The whole listing below is to be copied exactly.
_ _ _ _ _ _ _
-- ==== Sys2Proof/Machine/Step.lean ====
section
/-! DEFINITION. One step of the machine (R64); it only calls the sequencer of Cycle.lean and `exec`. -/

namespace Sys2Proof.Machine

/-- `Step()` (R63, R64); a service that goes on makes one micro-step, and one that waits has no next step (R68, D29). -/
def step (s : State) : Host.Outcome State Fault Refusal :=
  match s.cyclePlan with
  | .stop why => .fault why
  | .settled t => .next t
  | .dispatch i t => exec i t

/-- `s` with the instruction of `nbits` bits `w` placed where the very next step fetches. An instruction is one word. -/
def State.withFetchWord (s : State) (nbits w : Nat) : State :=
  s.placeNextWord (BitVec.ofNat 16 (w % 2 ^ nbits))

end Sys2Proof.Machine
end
_ _ _ _ _ _ _
• **ANSWER TO THIS EXERCISE**
-- ==== Sys2Proof/Machine/Step.lean ====
section
/-! DEFINITION. One step of the machine (R64); it only calls the sequencer of Cycle.lean and `exec`. -/

namespace Sys2Proof.Machine

/-- `Step()` (R63, R64); a service that goes on makes one micro-step, and one that waits has no next step (R68, D29). -/
def step (s : State) : Host.Outcome State Fault Refusal :=
  match s.cyclePlan with
  | .stop why => .fault why
  | .settled t => .next t
  | .dispatch i t => exec i t

/-- `s` with the instruction of `nbits` bits `w` placed where the very next step fetches. An instruction is one word. -/
def State.withFetchWord (s : State) (nbits w : Nat) : State :=
  s.placeNextWord (BitVec.ofNat 16 (w % 2 ^ nbits))

end Sys2Proof.Machine
end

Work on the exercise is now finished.